# Romania SOF CQB & H2H



## JBS (Mar 25, 2009)

[ame="http://www.youtube.com/watch?v=KNmiDQ5m4AI"]YouTube - Special Forces training - fighting[/ame]


----------



## 104TN (Mar 25, 2009)

I didn't actually see any of the video, I was too busy wondering WTF is up with that music.


----------



## Operator (Mar 25, 2009)

Where can i download that song!?!?!

Easter Europe including Russia has always enjoyed showing this fancy coreographed kung fu shit to the rest of the world. 

Im sure any real life SWAT officer in this forum can explain how difficult it is to neutralize an e.g. amphetamine drugged up suspect with their bare hands.

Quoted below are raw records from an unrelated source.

-- ==== Sys2Proof/Tests/Slice0.lean ====
section
/-!
SUPPORT. Tests of the model: operands that WellFormed refuses, frames written out from the Formats chapter and what they
decode to, the manual's worked numbers, one step of many commands, and for each obligation with hypotheses a concrete state
that meets them. The check values in the frames were computed outside the model.
-/

namespace Sys2Proof.Tests

open Sys2Proof Sys2Proof.Machine

set_option Elab.async false

/-! ### Operands that no encoding carries -/

theorem test_wf_image_id : (Instr.closeImage .Y 65536).wf = false ∧ (Instr.closeImage .Y 65535).wf = true := by decide
theorem test_wf_drop_id : (Instr.dropImage .Y 65536).wf = false := by decide
theorem test_wf_open_class : (Instr.openImage .Y 1 256 0 0 ⟨1, 0, 0⟩ 1 0).wf = false := by decide
theorem test_wf_open_build : (Instr.openImage .Y 1 1 0 0 ⟨1, 0, 65536⟩ 1 0).wf = false := by decide
theorem test_wf_block_bytes : (Instr.writeBlock .Y 1 0 (List.replicate 255 0)).wf = false := by decide +kernel
theorem test_wf_read_image : (Instr.readImage .Y 1 65536).wf = false := by decide
theorem test_wf_profile : (Instr.setProfile .Y 0 ⟨1, 0, 1, 65536, 0, 0, 5⟩).wf = false := by decide
theorem test_wf_rule : (Instr.setRule .Y 0 ⟨0, 0, 256, 1, 0, 0⟩).wf = false := by decide
theorem test_wf_rule_position : (Instr.removeRule .Y 256).wf = false := by decide
theorem test_wf_pin : (Instr.pinUnit .S 0 1 256 0).wf = false := by decide
theorem test_wf_slots : (Instr.unpinUnit .S 256).wf = false ∧ (Instr.releaseUnit .S 256).wf = false ∧
    (Instr.readUnit .S 256).wf = false ∧ (Instr.readRoster .S 256).wf = false := by decide
theorem test_wf_mode : (Instr.setMode .V 256).wf = false := by decide
theorem test_wf_departure : (Instr.setDeparture .V 1 65536).wf = false := by decide
theorem test_wf_line : (Instr.setLine .Y 0 ⟨1, 65536, 3, 4, 2, 1, 1⟩ 300).wf = false := by decide
theorem test_wf_guard : (Instr.setLine .Y 0 ⟨1, 1000, 3, 4, 2, 1, 1⟩ 65536).wf = false := by decide
theorem test_wf_read_line : (Instr.readLine .Y 0 256).wf = false ∧ (Instr.resetLine .Y 256).wf = false := by decide
theorem test_wf_time : (Instr.setTime .Y 4294967296).wf = false := by decide
theorem test_wf_mask : (Instr.setEventMask .Y (List.replicate 19 1)).wf = false := by decide
theorem test_wf_cycle : (Instr.badFrame .Y (List.replicate 65537 0)).wf = false := by decide +kernel
theorem test_wf_reception : (Instr.badReply .A ⟨List.replicate 65537 ⟨0, false, false⟩⟩).wf = false ∧
    (Instr.badReply .A ⟨[]⟩).wf = false := by decide +kernel
/-- A character begins with a low start bit (R63). -/
theorem test_wf_start_bit : (Instr.badReply .A ⟨[⟨1, false, false⟩]⟩).wf = false ∧
    (Instr.badReply .A ⟨[⟨0, false, false⟩]⟩).wf = true := by decide
theorem test_wf_capacity : (Instr.identReceived .A ⟨1, 1, 1, 0, ⟨none, false⟩, ⟨none, false⟩, .b0, false, none⟩).wf = false := by
  decide
theorem test_wf_mark : (Instr.identReceived .A
    ⟨1, 1, 1, 1, ⟨none, false⟩, ⟨none, false⟩, .b0, false, some ⟨⟨1, 0, 0⟩, 0, 65536⟩⟩).wf = false := by decide
theorem test_wf_fill : (Instr.fillReceived .A ⟨65536, false, .accepted, .fresh⟩).wf = false := by decide
theorem test_wf_taken : (Instr.takenReceived .A ⟨65536, false, .block⟩).wf = false := by decide
theorem test_wf_state_activity : (Instr.stateReceived .A ⟨true, .idle, 0, 0, .noResult, .noFault⟩).wf = false := by decide
theorem test_wf_tag : (Instr.pollDue 24).wf = false ∧ (Instr.pollDue 23).wf = true := by decide
theorem test_wf_timer_slots : (Instr.activationProbeDue 32).wf = false ∧ (Instr.bootTimerFirstExpiry 32).wf = false ∧
    (Instr.bootTimerFallbackExpiry 32).wf = false := by decide

/-! ### Check values and frames, from chapter 12 -/

/-- The generators of R179 and R180 over the nine characters "123456789", whose check values are well known. -/
theorem test_crc16_check : crc16 [0x31, 0x32, 0x33, 0x34, 0x35, 0x36, 0x37, 0x38, 0x39] = 0x29B1 := by decide +kernel
theorem test_crc32_check : crc32 [0x31, 0x32, 0x33, 0x34, 0x35, 0x36, 0x37, 0x38, 0x39] = 0xCBF43926 := by decide +kernel

/-- OPEN IMAGE, code 0x01: id 0x0102, class 5, hardware 1 to 9, version 2.3.0x0405, length 6, CRC-32 0x0A0B0C0D. -/
theorem test_decode_open_image : decodeOrder .Y [0x00, 0x14, 0x01, 0x01, 0x02, 0x05, 0x01, 0x09, 0x02, 0x03, 0x04, 0x05, 0x00, 0x06, 0x0A, 0x0B, 0x0C, 0x0D, 0x95, 0x5F] = .ok (.openImage .Y 0x102 5 1 9 ⟨2, 3, 0x405⟩ 6 0x0A0B0C0D) := by decide +kernel

/-- CLOSE IMAGE, code 0x03: id 7. -/
theorem test_decode_close_image : decodeOrder .S [0x00, 0x07, 0x03, 0x00, 0x07, 0x69, 0x96] = .ok (.closeImage .S 7) := by decide +kernel

/-- SET PROFILE, code 0x07: index 3, used, class 9, burst 4, seed 500, erase 20, verify 10, boot 60. -/
theorem test_decode_set_profile : decodeOrder .Y [0x00, 0x0E, 0x07, 0x03, 0x01, 0x09, 0x04, 0x01, 0xF4, 0x14, 0x0A, 0x3C, 0xF4, 0xD9] = .ok (.setProfile .Y 3 ⟨1, 9, 4, 500, 20, 10, 60⟩) := by decide +kernel

/-- SET RULE, code 0x08: position 2, class 12, hardware 0 to 9, image 88, class 1, no downgrade. -/
theorem test_decode_set_rule : decodeOrder .Y [0x00, 0x0D, 0x08, 0x02, 0x0C, 0x00, 0x09, 0x00, 0x58, 0x01, 0x00, 0xC4, 0x24] = .ok (.setRule .Y 2 ⟨12, 0, 9, 88, 1, 0⟩) := by decide +kernel

/-- PIN UNIT, code 0x0B: slot 31, image 0x0203, priority class 1, no retry. -/
theorem test_decode_pin_unit : decodeOrder .S [0x00, 0x0A, 0x0B, 0x1F, 0x02, 0x03, 0x01, 0x01, 0xF7, 0x59] = .ok (.pinUnit .S 31 0x203 1 1) := by decide +kernel

/-- SET DEPARTURE, code 0x12: a value of 900 s is given. -/
theorem test_decode_set_departure : decodeOrder .V [0x00, 0x08, 0x12, 0x01, 0x03, 0x84, 0x49, 0x9D] = .ok (.setDeparture .V 1 900) := by decide +kernel

/-- SET LINE, code 0x14: line B, the factory settings of Table 4.6, guard 300. -/
theorem test_decode_set_line : decodeOrder .Y [0x00, 0x10, 0x14, 0x01, 0x01, 0x03, 0xE8, 0x03, 0x04, 0x02, 0x01, 0x01, 0x01, 0x2C, 0x7C, 0x0A] = .ok (.setLine .Y 1 ⟨1, 1000, 3, 4, 2, 1, 1⟩ 300) := by decide +kernel

/-- READ STATUS, code 0x18, no parameters: the shortest frame, 5 bytes. -/
theorem test_decode_read_status : decodeOrder .V [0x00, 0x05, 0x18, 0xA0, 0x50] = .ok (.readStatus .V) := by decide +kernel

/-- RESET, code 0x1D, the highest code. -/
theorem test_decode_reset : decodeOrder .Y [0x00, 0x05, 0x1D, 0xF0, 0xF5] = .ok (.reset .Y) := by decide +kernel

/-- A code past the last, 0x1E, is BAD_ORDER (Table 12.2, R162). -/
theorem test_decode_bad_order : decodeOrder .Y [0x00, 0x05, 0x1E, 0xC0, 0x96] = .error .badOrder := by decide +kernel

/-- One bit of the CRC-16 wrong is BAD_FRAME (R162). -/
theorem test_decode_bad_crc : decodeOrder .Y [0x00, 0x05, 0x18, 0xA0, 0x51] = .error .badFrame := by decide +kernel

/-- A CLOSE IMAGE one byte too long for its order is BAD_FRAME, its CRC-16 right (R162). -/
theorem test_decode_wrong_parameters : decodeOrder .Y [0x00, 0x08, 0x03, 0x00, 0x07, 0x00, 0x0E, 0x76] = .error .badFrame := by decide +kernel

/-- The payload of an IDENT by Table 12.7: both banks hold a version, bank 1 not valid and running, a loading mark. -/
theorem test_ident_payload : replyOf [0, 1, 2, 3, 12, 7, 4, 0, 1, 2, 0, 3, 4, 5, 0, 6, 0b0111, 0b01, 1, 9, 8, 0, 7, 0xDE, 0xAD,
    0xBE, 0xEF, 0, 33] 0x81 = some (.ident
      { serial := 66051, classCode := 12, hwRev := 7, capacity := 1024, bank0 := ⟨some ⟨1, 2, 3⟩, true⟩
        bank1 := ⟨some ⟨4, 5, 6⟩, false⟩, running := .b1, bootFault := false
        loading := some ⟨⟨9, 8, 7⟩, 0xDEADBEEF, 33⟩ }) := by decide +kernel

/-- The payloads of FILL, TAKEN and STATE by Table 12.7, and a refusal field outside its values. -/
theorem test_other_payloads :
    replyOf [1, 0, 1, 0, 1] 0x82 = some (.fill ⟨256, true, .accepted, .resume⟩) ∧
    replyOf [0, 4, 0, 5] 0x83 = some (.taken ⟨4, false, .check⟩) ∧
    replyOf [1, 2, 0, 0xB4, 0, 4, 0, 0] 0x84 = some (.state ⟨true, .program, 180, 4, .noResult, .noFault⟩) ∧
    replyOf [0, 0, 0, 3, 0] 0x82 = none := by decide +kernel

/-- The reply frame DONE without data: 5 bytes, status 0x00 (Tables 12.1 and 12.3). -/
theorem test_reply_frame : replyFrame ⟨.done, .empty⟩ = [0x00, 0x05, 0x00, 0x33, 0x69] := by decide +kernel

/-- Table 5.1: the estimate through six samples, and the following one. -/
theorem test_samples : newEstimate 180 260 = 190 ∧ newEstimate 190 100 = 179 ∧ newEstimate 179 172 = 179 ∧
    newEstimate 179 65535 = 8349 ∧ newEstimate 8349 65535 = 15498 ∧ newEstimate 15498 65535 = 20000 ∧
    newEstimate 20000 172 = 17522 := by decide

/-- Section 5.7: the ordinary job takes 19607 ms, and 13607 ms without the erase allowance. -/
theorem test_job_estimate : burstCost (divider 1) 4 1000 180 = 46426 ∧
    jobEstimate (divider 1) 4 1000 180 1000 (some 6) 2 = 19607 ∧
    jobEstimate (divider 1) 4 1000 180 1000 none 2 = 13607 := by decide

/-- The character of 0x31, from the stop bit down to the start bit: 1, parity 1, 00110001, 0 (R63). -/
theorem test_character : charBits 0x31 = 0b11001100010#11 := by decide

/-- Every byte is read back from its character, with its parity and stop bit right (R63). -/
theorem test_characters_read_back : ∀ b : Byte,
    charData (charBits b) = b ∧ charParityBad (charBits b) = false ∧ charStopLow (charBits b) = false := by decide +kernel

/-! ### A part at work -/

def v1 : Version := ⟨1, 0, 0⟩
def v2 : Version := ⟨2, 0, 0⟩

/-- A line engine with the factory settings and nothing due. -/
def calmLine : LineEngine := { resetLineEngine with fullDue := false, startSweep := false }

/-- A unit at address 1 of line A that runs version 1, with image 1 as its target. -/
def sampleUnit (st : UpdateState) : Entry :=
  { line := .A, address := 1, serial := 100, classCode := 1, hwRev := 1, capacity := 100, bank0 := ⟨some v1, true⟩
    bank1 := ⟨none, false⟩, running := .b0, bootFault := false, loading := none, presence := .present, missed := 0
    profile := 0, estimate := 180, target := some ⟨1, v2, 0, .plan, false⟩, note := .noNote, yardPin := none
    servicePin := none, state := st, failCount := 0, prior := none, bootTimer := none, probeDue := none, revert := .idle
    history := [], refused := none, owed := false }

/-- Image 1, STORED: three blocks for class 1. -/
def storedImage : Image :=
  { id := 1, state := .stored, intake := none, cls := 1, hwMin := 0, hwMax := 9, version := v2, length := 3, crc := 0
    blocks := [.received, .received, .received], received := 3, extents := [10], tags := [.written], markPending := false
    markFailed := false, jobCount := 1, checkNext := 0, checkCrc := 0, dropped := false, droppers := [] }

/-- Image 2, which the Yard port is taking in: two blocks, the second MISSING. -/
def intakeImage : Image :=
  { id := 2, state := .receiving, intake := some .Y, cls := 1, hwMin := 0, hwMax := 9, version := v2, length := 2, crc := 0
    blocks := [.received, .missing], received := 1, extents := [20], tags := [.written], markPending := false
    markFailed := false, jobCount := 0, checkNext := 0, checkCrc := 0, dropped := false, droppers := [] }

/-- The job of the sample unit. -/
def sampleJob (st : JobState) : Job :=
  { slot := 0, serial := 100, imageId := 1, prio := 0, noRetry := false, state := st, next := 1, wait := none
    deferred := false, everOpened := true, parking := false, retriesUsed := 0, pollDue := none, busyElapsed := 0
    busyLimit := 2880 }

/-- The part in YARD with the sample unit LOADING, its job open, and 70 extents free. -/
def base : State :=
  { State.reset with
    veh := { mode := .yard, hold := some 300000, cause := none, asserted := false, run := 0 }
    startup := { stage := .running, intakeLost := false, loadFailed := false, scanned := [] }
    roster := State.reset.roster.set 0 (some (sampleUnit .loading))
    rules := [⟨1, 0, 9, 1, 0, false⟩]
    jobs := State.reset.jobs.set 0 (some (sampleJob .starting))
    lineA := { calmLine with openSet := [0] }
    lineB := calmLine
    store := { images := [storedImage, intakeImage], free := (List.range 70).map (· + 100), dirty := [], bad := [] }
    eng := { resetEngine with hold := false }
    settings := { op := .idle, snapshot := [] } }

def State.withVeh (s : State) (m : Mode) (h : Option Nat) (c : Option HaltCause) (a : Bool) (r : Nat) : State :=
  { s with veh := { mode := m, hold := h, cause := c, asserted := a, run := r } }

/-- The part in HALTED by an order. -/
def stopped : State := State.withVeh base .halted none (some .order) false 0
/-- The part in QUIET. -/
def quietPart : State := State.withVeh base .quiet (some 5) none false 0
/-- The part in its start-up phase, the settings being read. -/
def startingPart : State :=
  { base with
    startup := { stage := .load, intakeLost := false, loadFailed := false, scanned := [] }
    settings := { op := .loading, snapshot := [] } }
/-- A RESET stands on the Yard port. -/
def armedPart : State := base.modPort .Y fun q => { q with slot := some .reset, reply := some ⟨.accepted, .empty⟩ }
/-- The flash is erasing an extent, with the count of one suspension. -/
def erasing : State := base.modEng fun f => { f with op := some (.erase 50) }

Well western forces and their hand to hand combat must suck real bad, just look at this video and see how easy its done


----------



## 104TN (Mar 25, 2009)

I don't know. As a whole I was unimpressed. I mean not once did any of those guys catapult off a trampoline to throw a tomahawk into a bullseye while upside down. In fact I don't recall seeing even one Dim Mak strike. Amateurish at best.


----------



## car (Mar 25, 2009)

The dogs were awesome!


----------



## Diamondback 2/2 (Mar 25, 2009)

The song is freaking gay as gay gets… I don’t know about all those hip tosses and take downs, but the knife work looks good to go. I would love to get in to a no “BS” knife workshop or course. The dogs were freaking cool, jerking those dudes right of their cars. That was some funny shit, but the best part is when the dog handler gets bit by his own dog :doh:


----------



## JBS (Mar 25, 2009)

I liked their knife work too.


----------